Located between two South American colossi – Brazil and Argentina – and a member of
Mercosur (South America’s trade agreement – the biggest regional market in the world,
with 270 million potential consumers) Uruguay has, besides its strategic geographical
location, political, economic and social conditions that have aroused interest all over the
world.
In 2012, the Uruguayan economy grew by 3.9% after 10 years of continuous growth. Between
2003 and 2012, Uruguayan GDP increased by 5.2%, the highest growth rate in its history,
above the average level in Latin America. Uruguay’s national forecasts agree with the
international ones: that the economy will continue to grow during 2013 by around 4%.
Over the last decade, local and foreign investment has shown a strong growing trend,
quadrupling in the last six years to reach an all-time high. In 2012, in a world scenario of
economic slowdown and uncertainty, Uruguay remained among the top countries in the
region in terms of FDI and GDP, after Chile and Peru. In particular, the flow of foreign direct
investment reached $2.8 billion, i.e. 5.4% of GDP.

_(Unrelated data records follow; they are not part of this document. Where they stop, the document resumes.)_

/-- The parts of the State that a command may write: the registers and stores its rules name, and what those rules make
the module send, count or record. -/
def writes : Instr → List Part
  | .tideEdge _ | .clusterRestoreComplete | .lockstepMismatch | .timeCorrectionApply | .resetEdge | .cfgApplyEdge
  | .mainDomainLoss _ | .powerFailClear | .updCancel _ | .activationEdge | .trialWindowExpiry | .coldStart
  | .externalReset _ _ | .startTimeout | .harbourmasterRun _ | .configChecked _ | .recRestart _ => everyPart
  | .tideMessageSend _ => [.clk, .out]
  | .frameLoad => [.host, .stats, .radio, .lantern, .pool, .upd, .log, .out]
  | .clusterTideWorkStart => [.host, .stats, .radio, .lantern, .pool, .ports, .gnss, .fleet, .out]
  | .clusterResult _ _ _ _ => [.clk, .host, .stats, .radio, .lantern, .pool, .fleet, .pr, .lampSign, .out, .free]
  | .clusterHeartbeat => [.sys, .cluster, .host, .stats, .gnss, .upd, .out]
  | .clusterFault => [.cluster]
  | .clusterDownDeclare => [.clk, .sys, .cluster, .host, .stats, .time, .lantern, .gnss, .ref, .fleet, .upd, .log, .out]
  | .deadlineJudge _ => [.clk, .host, .stats, .pool, .ports, .ref, .fleet, .pr, .out]
  | .statsLatch _ => [.stats, .lantern, .meter]
  | .functionStopEdge _ | .functionStartEdge _ => [.clk, .host, .stats, .time, .radio, .lantern, .pool, .ports, .gnss, .ref, .fleet, .quay, .meter, .lampSign, .switches, .log, .out, .free]
  | .placementMoveEdge _ => [.host, .stats, .radio, .lantern, .pool, .ports, .gnss, .fleet, .log, .out, .free]
  | .rfGroupFreeze _ _ _ | .rcRegisterRead _ _ => [.host, .stats, .time, .rtc, .pool, .out]
  | .rfFreezeExpire _ _ => [.time, .rtc]
  | .improperAccess _ _ _ | .recInfo _ | .arpRequest _ => [.out]
  | .registerWrite _ _ _ _ => [.host, .stats, .rtc, .pool, .ports, .log, .out]
  | .spiTransaction _ _ _ _ _ | .usbRequest _ _ _ => [.host, .stats, .time, .rtc, .pool, .ports, .log, .out]
  | .sessOpen _ _ | .sessCloseWrite _ _ | .doorbellWrite _ _ _ | .rspReadyClear _ _ | .evtRelease _ _
  | .keepaliveExpiry _ | .pcieLinkLoss | .usbDetach | .tlsConnectionLoss _ _ | .tlsConnectionAccept _ _ _ _ _
  | .tlsRecord _ _ | .hello _ | .sessionInfo _ | .keepalive _ | .subscribe _ | .unsubscribe _ | .sessClose _
  | .sysInfo _ | .sysState _ | .cfgStatus _ | .timeStatus _ _ | .timePortStatus _ | .rtcStatus _ _
  | .radioStatus _ | .radioLedger _ | .radioNeighbour _ | .radioStats _ | .lantStatus _ | .lantNode _
  | .lantBalance _ | .gnssStatus _ | .gnssChannel _ | .gnssFsStatus _ | .gnssStats _ | .refStatus _
  | .posVehicle _ | .refStats _ | .fleetStatus _ | .fleetVehicle _ | .fleetTask _ | .fleetPath _ | .fleetStats _
  | .fpPortStatus _ | .fpStats _ | .fpCounters _ | .fpGateList _ | .poolStatus _ | .queueStatus _ | .poolStats _
  | .lighterStatus _ | .qbusStatus _ | .qbusStats _ | .mtrStatus _ | .mtrPoint _ | .mtrInterval _
  | .mtrBatteryLog _ | .lampStatus _ | .signStatus _ | .lampSignStats _ | .prStatus _ | .prHealth _
  | .prCheckpoints _ | .prThermalStatus _ | .updStatus _ | .updManifest _ | .updImages _ | .updCampaignStatus _
  | .updCampaignNode _ | .logStatus _ | .logRead _ | .sysGpio _ => [.host, .out]
  | .sessionReleaseEdge _ => [.host, .cfg, .stats, .time, .pool, .ports, .gnss, .ref, .upd, .quay, .lampSign, .log, .out]
  | .sysReset _ => [.sys, .host, .upd, .log, .out]
  | .cfgLoadBegin _ | .cfgLoadData _ | .cfgLoadEnd _ | .cfgApply _ => [.host, .cfg, .out]
  | .cfgCheckComplete | .cfgCancel _ | .cfgRevert _ | .cfgControlRecordWrite => [.host, .cfg, .log, .out]
  | .ptpSyncRx _ _ => [.clk, .host, .stats, .time, .pool, .ports, .log, .out, .free]
  | .ptpAnnounceRx _ _ | .announceReceiptTimeout _ | .ringSyncTimeout | .sourceHoldoffExpiry _ | .timeJumpReject _
  | .extPpsLoss => [.clk, .host, .time, .log, .out]
  | .ptpDelayReqRx _ _ _ | .linkDown _ _ | .linkDropEdge _ | .linkUp _ _ _ | .ringSignalFail _ | .rapsRx _ _
  | .ringWtrExpiry | .qwTxEnd _ _ _ => [.host, .stats, .pool, .ports, .out]
  | .ptpPdelayRx _ _ | .ptpSyncSend _ | .txTimestampDrain | .ptpAnnounceSend _ => [.host, .stats, .time, .pool, .ports, .out]
  | .extPpsEdge _ _ => [.clk, .host, .time, .log, .out, .free]
  | .ext10mAccept _ | .ext10mLoss | .ptpDelayRespRx _ _ _ _ => [.time]
  | .timeStateEdge => [.clk, .host, .time, .rtc, .log, .out]
  | .txTimestampCapture _ _ _ _ => [.time, .log]
  | .ppsOutEdge => [.time, .out]
  | .timeJumpAccept _ => [.clk, .host, .time, .out]
  | .timePortSet _ | .timeSourceSet _ | .timeThresholdSet _ | .timeOutputSet _ | .radioPowerSet _
  | .lantRuleEnable _ | .gnssNotchSet _ | .gnssBiasSet _ | .gnssFsSet _ | .gnssLoopSet _ | .refSurveyStart _
  | .refFixSet _ | .refOutputSet _ | .refIntegritySet _ | .posEnrol _ | .fpPlcaSet _ | .fpRuleSet _
  | .qbusFilterSet _ | .mtrPulseSet _ | .lampLevel _ | .lampFaultClear _ | .signBrightness _ | .logLimitSet _
  | .sysGpioSet _ => [.host, .changes, .out]
  | .changeApplyEdge => [.clk, .host, .par, .time, .radio, .lantern, .ports, .gnss, .ref, .quay, .meter, .lampSign, .gpio, .changes, .log, .out, .free]
  | .batteryDomainPowerUp => [.rtc, .meter]
  | .rtcSecondRollover _ | .commitSec _ | .commitCal _ | .rtcSet _ => [.host, .rtc, .log, .out]
  | .rtcDisciplineLoad _ => [.rtc]
  | .rtcUtcSet _ => [.host, .rtc, .out]
  | .subghzCellTx _ _ | .hbSlotStart _ _ => [.host, .stats, .radio, .lantern, .pool, .out]
  | .radioFrameRx _ _ => [.host, .stats, .radio, .lantern, .pool, .pr, .out, .free]
  | .enhAckRx _ _ _ => [.host, .radio, .lantern, .upd, .log, .out, .free]
  | .ackTimeout _ _ => [.host, .stats, .radio, .lantern, .upd, .log, .out]
  | .rxWindowEnd _ _ => [.host, .radio, .lantern, .out]
  | .ootHornTransmit _ _ | .hornTransmit _ => [.host, .stats, .radio, .pool, .fleet, .out]
  | .ootHornCcaTimeout _ | .reservationBatchCheck | .pathAck _ => [.stats, .fleet]
  | .ledgerSecond | .radioDieFail _ | .radioDieRestore _ | .radioNeighbourFlush _ => [.host, .radio, .out]
  | .indirectFrameExpiry _ => [.radio]
  | .radioEnable _ | .lantBowwaveEnable _ | .gnssSignalEnable _ | .refEnable _ | .posEnable _ | .fleetEnable _
  | .fpPortEnable _ | .fpGateEnable _ | .qbusEnable _ | .mtrPointEnable _ | .lampEnable _ | .signEnable _ => [.host, .switches, .out]
  | .nodeJoin _ _ _ => [.host, .radio, .lantern, .upd, .out, .free]
  | .nodeConfirm _ _ _ _ | .lantLevel _ | .lantScene _ | .lantCommandTimeout _ _ | .lantFloorSet _ => [.host, .lantern, .log, .out]
  | .nodeStatus _ _ _ | .fwStatus _ _ _ _ | .nodeLostTimeout _ | .updCampaignStop _ | .fwActivateResend _ => [.host, .lantern, .upd, .out]
  | .nodeEnergy _ _ _ | .nodeFault _ _ _ | .nodeDetect _ _ _ | .balanceEvaluation _ | .lantDetect _ => [.host, .lantern, .out]
  | .lantMove _ | .lantRemove _ => [.host, .lantern, .out, .free]
  | .acquisitionRequest _ | .acquisitionResult _ _ _ _ | .coastTimeout _ | .channelLock _ | .channelLockLoss _
  | .channelLost _ | .sidePeakCorrection _ _ | .falseSignalEval _ _ | .bitSync _ | .secondaryCodeAlignment _
  | .framePreamble _ => [.stats, .gnss]
  | .notchEngage _ _ | .laneAlignmentLoss _ | .laneRealign _ => [.host, .stats, .gnss, .out]
  | .notchRelease _ _ | .jamEnter _ | .jamExit _ | .antennaShort _ | .biasRetry _ | .antennaOpen _
  | .gnssObsStream _ => [.host, .gnss, .out]
  | .measurementLatch _ => [.host, .stats, .pool, .gnss, .log, .out]
  | .fsStateEdge => [.clk, .host, .time, .gnss, .ref, .log, .out]
  | .jiCalComplete _ _ | .gnssMove _ | .gnssJiCal _ => [.host, .gnss, .log, .out]
  | .surveySample _ _ | .surveyTimeout | .monitorSurveySolution _ _ _ | .refStream _ => [.host, .ref, .out]
  | .correctionEncode _ _ => [.clk, .host, .stats, .pool, .ref, .out]
  | .monitorRoverSolve _ _ _ => [.host, .stats, .ref, .out]
  | .obsDatagramRx _ _ _ _ => [.stats, .ref]
  | .centralSolve => [.clk, .ref]
  | .centralSolutionsComplete _ _ => [.clk, .host, .stats, .pool, .ports, .ref, .fleet, .out]
  | .timeSolution _ _ _ => [.clk, .host, .time, .ref, .log, .out, .free]
  | .utcParametersDecode _ _ _ _ _ => [.rtc, .ref]
  | .ntripRequest _ _ _ => [.stats, .ref, .out]
  | .reservationDeadline _ => [.clk, .host, .stats, .radio, .lantern, .fleet, .out]
  | .horizonFloor _ | .vehicleHeldEntry _ | .answerOpportunityMissed _ => [.host, .stats, .fleet, .out]
  | .vehicleHeldExit _ | .haltInputChange _ _ _ | .haltDiscrepancyLatch _ | .haltInputAutoClear _ | .fleetHalt _ _
  | .fleetRelease _ _ | .fleetTaskAdd _ | .fleetHold _ => [.host, .fleet, .out]
  | .vehicleAckRx _ _ _ => [.host, .stats, .radio, .pool, .fleet, .log, .out]
  | .pathSend _ | .pathResend _ => [.host, .stats, .pool, .ports, .fleet, .out]
  | .taskReport _ => [.host, .stats, .fleet, .log, .out]
  | .hornFreeze => [.clk, .host, .stats, .pool, .fleet, .out]
  | .claimFrameSend => [.host, .stats, .pool, .quay, .out]
  | .relayEnergise => [.fleet, .out]
  | .relayReadbackFault _ _ | .logStagingFlush | .logSegmentCopy | .logExport _ | .logExportStop _ | .logNote _ => [.host, .log, .out]
  | .fleetTaskCancel _ => [.host, .stats, .pool, .ports, .fleet, .log, .out]
  | .fleetTaskMove _ => [.host, .fleet, .log, .out]
  | .frameIngress _ _ _ => [.host, .stats, .time, .pool, .ports, .log, .out]
  | .frameEgress _ _ _ => [.host, .stats, .time, .pool, .ports, .ref, .log, .out]
  | .collision _ _ => [.host, .stats, .pool, .ports, .out, .free]
  | .backoffExpiry _ | .fdbAgeing _ _ | .gateChange _ _ | .guardTimerExpiry => [.ports]
  | .plcaFallback _ _ => [.host, .stats, .ports, .out]
  | .plcaRestore _ => [.host, .ports, .out]
  | .gateListApply _ | .fpGateSet _ => [.host, .ports, .log, .out]
  | .eccScrub _ | .logExportWrite _ => [.host, .stats, .pool, .log, .out]
  | .qwDataRead _ _ | .qwTaggedRead _ _ | .qwTxData _ _ _ | .ltCtrlWrite _ _ _ | .ringWaitExpiry _
  | .hostMemoryTimeout _ | .lampStatusCollect _ => [.host, .stats, .pool, .out]
  | .qwPopSkip _ _ _ => [.host, .pool, .out]
  | .ltTailWrite _ _ _ | .ltRingConfigWrite _ _ _ _ => [.pool]
  | .lighterBurst _ _ => [.host, .stats, .pool, .ports, .quay, .lampSign, .out]
  | .qwBind _ | .ltBind _ => [.host, .pool, .switches, .out]
  | .qbusFrameRx _ _ => [.host, .stats, .pr, .quay, .out, .free]
  | .qbusTxAttempt _ _ _ | .qbusFlush _ => [.host, .stats, .quay, .out]
  | .busIntegration _ | .busOffRecovery _ | .qbusSend _ => [.host, .quay, .out]
  | .mf9SampleFrame _ _ _ | .mf9FrameTimeout | .linkGapStart | .linkGapEnd | .noCrossingEntry _ | .pulseEmit _
  | .pulseBacklogEmit _ | .mtrSave _ | .mtrBatteryLogClear _ => [.host, .meter, .out]
  | .noCrossingWindow _ | .batteryBurst _ _ => [.meter]
  | .meteringSave | .meteringSaveComplete | .powerFailSaveRepeat => [.host, .meter, .log, .out]
  | .lampSlotFrame _ => [.stats, .lampSign, .out]
  | .lampStatusFrame _ _ => [.stats, .lampSign]
  | .lampFaultEval _ | .signWrite _ | .signSwap _ _ | .swapCopyComplete _ => [.host, .stats, .pool, .lampSign, .out]
  | .signFrameStart _ | .signSwapEdge _ => [.host, .stats, .pool, .lampSign, .log, .out]
  | .signSyncEdge _ => [.host, .stats, .lampSign, .out]
  | .signSyncTimeout _ | .signStream _ => [.host, .lampSign, .out]
  | .feedSample _ _ _ | .feedReclose _ | .rehearsalComplete _ _ | .switchoverCheck => [.host, .pr, .log, .out]
  | .powerFailSignal => [.sys, .cluster, .host, .par, .gnss, .fleet, .pr, .meter, .log, .out, .free]
  | .claimLineSample _ | .rehearsalStart | .termSetEdge | .termHaltExpiry => [.pr]
  | .twinClaimFrameRx _ | .checkpointBlockRx _ | .healthReportSend | .healthReportRx _ => [.host, .stats, .pool, .pr, .out]
  | .demotionEdge | .switchoverEdge => [.clk, .sys, .cluster, .host, .stats, .time, .radio, .lantern, .ports, .gnss, .ref, .fleet, .pr, .upd, .quay, .gpio, .log, .out]
  | .twinLinkTimeout | .healthReportTimeout | .prSwitchover _ | .prTermSet _ | .prRehearse _ | .twinLinkSyncLoss => [.host, .pr, .out]
  | .checkpointStart => [.clk, .pr]
  | .takeover => [.clk, .sys, .cluster, .host, .stats, .radio, .lantern, .ports, .fleet, .pr, .upd, .gpio, .log, .out]
  | .roleStart => [.sys, .host, .ports, .pr, .gpio, .out]
  | .thermalEvaluation _ => [.cluster, .host, .gnss, .pr, .log, .out]
  | .updLoadBegin _ | .updLoadData _ | .updLoadEnd _ | .updActivate _ | .updConfirm _ | .updRollback _
  | .updCampaignStart _ | .updImageDelete _ => [.host, .upd, .out]
  | .packageVerifyComplete | .installComplete _ | .confirmation => [.boot, .host, .upd, .log, .out]
  | .updInstall _ => [.boot, .host, .upd, .out]
  | .logHalfClose | .logSuppressedWrite => [.log]
  | .romStart _ => [.sys, .boot, .host, .cfg, .upd, .meter, .out]
  | .diesLoaded => [.sys, .host, .radio, .out]
  | .servicesStarted => [.clk, .sys, .boot, .host, .stats, .time, .radio, .pool, .ports, .ref, .fleet, .quay, .log, .out]
  | .recBegin _ _ | .recData _ _ _ | .recEnd _ => [.sys, .out]
  | .recoveryInstallComplete _ | .recoveryVerifyComplete => [.sys, .boot, .upd]
  | .recoveryOwnerTimeout => [.sys]
  | .gpioInputEdge _ _ _ => [.gpio]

In 2012, fixed investment grew by 19.4% in Uruguay, above official forecasts, and estimates
indicate that it will continue to grow strongly. The global investment rate has also registered
a growing trend in recent years. On average, the investment rate grew from 14.7% (1983-
2004) to 20% (2005-2012). In this regard, and in view of the investments made in the
short term, a new increase of the investment rate to 21% has been forecast for the next
five-year period.
These investments involve major development projects in different economic sectors, such
as agro-industry, infrastructure, mining and tourism. Some of the main projects include
innovative ventures in the dairy industry; new forestry projects, such as the setting up of a
new pulp mill; new grain terminals; regeneration of railways; power generation from
renewable energy sources; iron extraction; construction of hotels and tourist centres, among
others.
Special reference should be made to the renewable energy sector, which has captured –
mainly through the generation of wind power – a significant flow of productive capital in
recent years. Uruguay is one of the countries that have most strongly fostered the
development of alternative energy sources, driven by an intention to change the structure
of its energy matrix.
Since 2009, the renewable energy sector has enjoyed a series of specific tax incentives that
have proven to be extremely successful in attracting foreign investments. Within this
framework, the government has called for bids for the establishment of wind parks, which
has resulted in substantial investments by transnational companies. In 2012, almost 80%
of the projects promoted by the Investments Law Application Committee were in relation
to wind power generation projects, mostly financed by foreign companies or else by local-
foreign capital associations. It is estimated that the energy restructuring process will result
in investments of over $7 billion, accounting for 13% of GDP.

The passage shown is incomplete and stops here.